A huge amount of effort has gone into making JavaScript and Node.js
very efficient. Using numbers for the n-body benchmark from Benchmark
Games, Node.js is about 1.45x slower than C++, which is quite
impressive. One could even imagine generating that code from something
like CSerpent if you want the feel of Python and the speed of
C++. Some reservations I have are the size: 25MB to 40MB for Node.js
binary, the instability of Node.js, with very frequent and
sometimes incompatible library updates, and the lack of real-time
guarantees for garbage collection. Still, the fact that the
just-in-time compiler can resolve JavaScript’s very dynamic
object property lookups as well as property data types in this intense
floating point
computation is very impressive and suggests that the upper limit for
Python speed is well above any current implementation.
Conclusions
b1.x
, whose types cannot be resolved at compile
time.
Caveats
All numbers should be interpreted qualitatively, especially because
everything is based on one small benchmark program.

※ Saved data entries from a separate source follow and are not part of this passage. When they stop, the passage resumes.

-- ==== Sys2Proof/Laws/Live.lean ====
section
/-! SUPPORT. The flash commands' next state, as far as later cycles can see it, does not depend on what earlier cycles
left in the receive registers and the working registers (rules R17, R20 and R28). -/

namespace Sys2Proof.Machine

/-- Everything of a state that the block reads before it writes it, outside the receive buffer. -/
structure Live where
  cfg : Config
  phase : Phase
  crcAcc : Word
  flashCs : Bool
  evt : List Event
  rxIn : List RxEvent
  oracle : List Word
  drawCount : Nat
  flash : Memory
  history : List Event
  controller : Controller
  unlocked : Bool
  resets : List Nat

/-- The live part of a state. -/
def live (s : State) : Live := ⟨s.cfg, s.phase, s.crcAcc, s.flashCs, s.evt, s.rxIn, s.oracle, s.drawCount, s.flash,
  s.history, s.controller, s.unlocked, s.resets⟩
/-- The live part of an outcome's next state. -/
def liveO : Result → Option Live
  | .next s => some (live s)
  | .fault _ => none
  | .refused _ => none

/-- Two states that the programming loop cannot tell apart. -/
structure LoopSame (s t : State) : Prop where
  live : live s = live t
  wAddr : s.wAddr = t.wAddr
  wStatus : s.wStatus = t.wStatus
  k : s.k = t.k

/-- What the programming loop leaves that its caller reads. -/
def loopO : Result → Option (Live × WriteStatus)
  | .next s => some (live s, s.wStatus)
  | .fault _ => none
  | .refused _ => none

theorem programLoop_live (bs : List Byte) (n : Nat) : ∀ s t : State, s.flashCs = true → LoopSame s t →
   loopO (programLoop bs n s) = loopO (programLoop bs n t) := by
  induction n with
  | zero => intro s t _ h; simp only [programLoop, loopO, h.live, h.wStatus]
  | succ n ih =>
    intro s t hcs h
    have hcst : t.flashCs = true := by rw [← hcs]; exact (congrArg Live.flashCs h.live).symm
    have hsd : SameDraws s t := ⟨congrArg Live.oracle h.live, congrArg Live.drawCount h.live⟩
    have hcfg : s.cfg = t.cfg := congrArg Live.cfg h.live
    have hfl : s.flash = t.flash := congrArg Live.flash h.live
    have hc : s.controller = t.controller := congrArg Live.controller h.live
    have hh : s.history = t.history := congrArg Live.history h.live
    have hu : s.unlocked = t.unlocked := congrArg Live.unlocked h.live
    have hr : s.resets = t.resets := congrArg Live.resets h.live
    have hev : s.evt = t.evt := congrArg Live.evt h.live
    have h1 : s.phase = t.phase := congrArg Live.phase h.live
    have h2 : s.crcAcc = t.crcAcc := congrArg Live.crcAcc h.live
    have h3 : s.rxIn = t.rxIn := congrArg Live.rxIn h.live
    rw [programLoop, programLoop]
    dsimp only
    unfold dataHalf programAnswer
    obtain ⟨p, hp⟩ : ∃ p, p = frameHalf bs (7 + 2 * t.k.toNat) t := ⟨_, rfl⟩
    have e1 : frameHalf bs (7 + 2 * s.k.toNat) s = (p.1, takeDraws s p.2) := by rw [h.k, hp]; exact frameHalf_congr bs _ hsd
    have e2 : frameHalf bs (7 + 2 * t.k.toNat) t = (p.1, takeDraws t p.2) := by rw [hp]; exact frameHalf_congr bs _ SameDraws.rfl
    rw [e1, e2]
    dsimp only
    rw [drawBit_congr (SameDraws.take s p.2), drawBit_congr (SameDraws.take t p.2)]
    generalize drawBit p.2 = q
    simp only [flashProgram, takeDraws, hcs, hcst, if_true, andThen_next, emit, hcfg]
    split
    · simp only [loopO, live, hfl, hev, hc, hh, hu, hr, h.wAddr, h.wStatus, h1, h2, h3, h.k]
    · apply ih _ _ (by first | exact hcs | rfl)
      exact ⟨by simp only [live, hfl, hev, hc, hh, hu, hr, h.wAddr, h1, h2, h3, h.k], h.wAddr, by simp only [h.wStatus], by simp only [h.k]⟩

/-- `s` with the receive registers and the working registers of `u` (rules R17, R18 and R20). -/
def stale (s u : State) : State := { s with
  rxbuf := u.rxbuf, rxlen := u.rxlen, rxcnt := u.rxcnt, cmd := u.cmd, hostCrc := u.hostCrc, verify := u.verify
  pCount := u.pCount, pAddr := u.pAddr, pageStatus := u.pageStatus, eraseOutcome := u.eraseOutcome, err := u.err
  wAddr := u.wAddr, wLen := u.wLen, verdict := u.verdict, wStatus := u.wStatus, k := u.k }

theorem stale_eq (s t : State) (h : live s = live t) : t = stale s t := by
  cases s; cases t
  simp only [live, Live.mk.injEq] at h
  obtain ⟨rfl, rfl, rfl, rfl, rfl, rfl, rfl, rfl, rfl, rfl, rfl, rfl, rfl⟩ := h
  rfl

/-- FLASH_ERASE does not read what earlier cycles left in the receive and working registers. -/
theorem execFlashErase_live (f : Frame) (s u : State) (hcs : s.flashCs = false) : liveO (execFlashErase f (stale s u)) = liveO (execFlashErase f s) := by
  simp only [execFlashErase, verified_eq]
  have : frameSum (stale s u) (stale s u).cfg.cmdFlashErase f = frameSum s s.cfg.cmdFlashErase f := rfl
  rw [this]
  split
  · rw [readEraseFields_congr (f.bytes s.cfg.cmdFlashErase) (s := verifiedState s.cfg.cmdFlashErase f s) (d := s) ⟨rfl, rfl⟩]
    have : (stale s u).cfg.cmdFlashErase = s.cfg.cmdFlashErase := rfl
    rw [this]
    rw [readEraseFields_congr (f.bytes s.cfg.cmdFlashErase) (s := verifiedState s.cfg.cmdFlashErase f (stale s u)) (d := s) ⟨rfl, rfl⟩]
    generalize readEraseFields (f.bytes s.cfg.cmdFlashErase) s = q
    by_cases hc : s.cfg.maxPages < q.pCount
    · simp only [verifiedState, sendAckHeader_eq, emit, pageBounds, stale, hc, if_true, liveO, live, abort, report, endCycle, emit, sendPayload_eq]
    · simp only [verifiedState, sendAckHeader_eq, emit, pageBounds, stale, hc, if_false]
      simp only [flashBracket, flashUnlock, hcs, emit, andThen_next, Bool.false_eq_true, if_false, eraseRequests, eraseAnswer]
      by_cases hk : knownErased s.history (eraseRequestOf s.cfg q.pCount q.pAddr) = true
      · simp only [hk, if_true, flashErase, andThen_next, flashLock, emit, eraseFinish, outcomeOf, liveO]
        simp [live, endCycle, emit]
      · simp only [hk, Bool.false_eq_true, if_false]
        simp only [draw]
        rcases hq : q.oracle with _ | ⟨w, ws⟩
        · simp only [flashErase, if_true, andThen_next, flashLock, emit, eraseFinish, outcomeOf, liveO]
          by_cases h0 : Config.freeWord q.drawCount = 0
          · simp [h0, live, endCycle, emit]
          · have h0' : ¬ Config.freeWord q.drawCount = 0#32 := h0
            simp [h0', live, abort, report, endCycle, emit]
        · simp only [flashErase, if_true, andThen_next, flashLock, emit, eraseFinish, outcomeOf, liveO]
          by_cases h0 : w = 0
          · simp [h0, live, endCycle, emit]
          · have h0' : ¬ w = 0#32 := h0
            simp [h0', live, abort, report, endCycle, emit]
  · rfl

/-- MEMORY_WRITE does not read what earlier cycles left in the receive and working registers. -/
theorem execMemoryWrite_live (f : Frame) (s u : State) (hcs : s.flashCs = false) : liveO (execMemoryWrite f (stale s u)) = liveO (execMemoryWrite f s) := by
  simp only [execMemoryWrite, verified_eq]
  have : frameSum (stale s u) (stale s u).cfg.cmdMemoryWrite f = frameSum s s.cfg.cmdMemoryWrite f := rfl
  rw [this]
  split
  · rw [readWriteFields_congr (f.bytes s.cfg.cmdMemoryWrite) (s := verifiedState s.cfg.cmdMemoryWrite f s) (d := s) ⟨rfl, rfl⟩]
    have : (stale s u).cfg.cmdMemoryWrite = s.cfg.cmdMemoryWrite := rfl
    rw [this]
    rw [readWriteFields_congr (f.bytes s.cfg.cmdMemoryWrite) (s := verifiedState s.cfg.cmdMemoryWrite f (stale s u)) (d := s) ⟨rfl, rfl⟩]
    generalize readWriteFields (f.bytes s.cfg.cmdMemoryWrite) s = q
    rcases hc : addrValid s.cfg q.wAddr with _ | _
    rotate_left
    · simp only [verifiedState, sendAckHeader_eq, emit, stale, hc, liveO, live, abort, report, endCycle, emit, sendPayload_eq]
    · simp only [verifiedState, sendAckHeader_eq, emit, stale, hc]
      simp only [flashBracket, flashUnlock, hcs, emit, andThen_next, Bool.false_eq_true, if_false]
      generalize hA : programLoop _ _ _ = A
      generalize hB : programLoop _ _ _ = B
      have hAB : loopO A = loopO B := by
        rw [← hA, ← hB]
        exact programLoop_live _ _ _ _ rfl ⟨rfl, rfl, rfl, rfl⟩
      rcases A with a | a | a <;> rcases B with b | b | b <;> simp only [loopO, Option.some.injEq, Prod.mk.injEq, reduceCtorEq] at hAB <;> try rfl
      obtain ⟨h1, h2⟩ := hAB
      simp only [andThen_next, flashLock]
      rw [show a.flashCs = b.flashCs from congrArg Live.flashCs h1]
      split
      · simp only [andThen_next, emit, writeFinish, h2, liveO]
        simp only [live, Live.mk.injEq] at h1
        obtain ⟨h3, h4, h5, h6, h7, h8, h9, h10, h11, h12, h13, h14, h15⟩ := h1
        split <;> simp [live, abort, report, endCycle, emit, *]
      · rfl
  · rfl

theorem sameLive_of_live (s t : State) (h : live s = live t) (hp : s.phase = .waitLen) : SameLive s t := by
  simp only [live, Live.mk.injEq] at h
  obtain ⟨h1, h2, h3, h4, h5, h6, h7, h8, h9, h10, h11, h12, h13⟩ := h
  exact ⟨h1, h2, h3, h4, h5, h6, h7, h8, h9, h10, h11, h12, h13, by simp [hp], by simp [hp], by simp [hp]⟩

theorem live_of_sameLive (s t : State) (h : SameLive s t) : live s = live t := by
  simp only [live, h.cfg, h.phase, h.crcAcc, h.flashCs, h.evt, h.rxIn, h.oracle, h.drawCount, h.flash,
    h.history, h.controller, h.unlocked, h.resets]

end Sys2Proof.Machine
end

Also, keep in mind that making Python
faster may have almost zero impact on some applications where most of
the work is in libraries implemented in C++ (e.g., PyTorch
applications are largely in that category). The performance of the
promising “sweet spot” just mentioned has only been
estimated from other measurements. Reference counting overhead in my
experiments seems to be quite high, so optimization in this area could
make a significant difference. Although I am really impressed by PyPy,
my impression, considering my experiments and Node.js benchmarks, is that
PyPy could run a lot faster. The fact that it does not, and given that
PyPy developers are obviously experts, casts some doubts on everything
I have written. The final word is not in yet.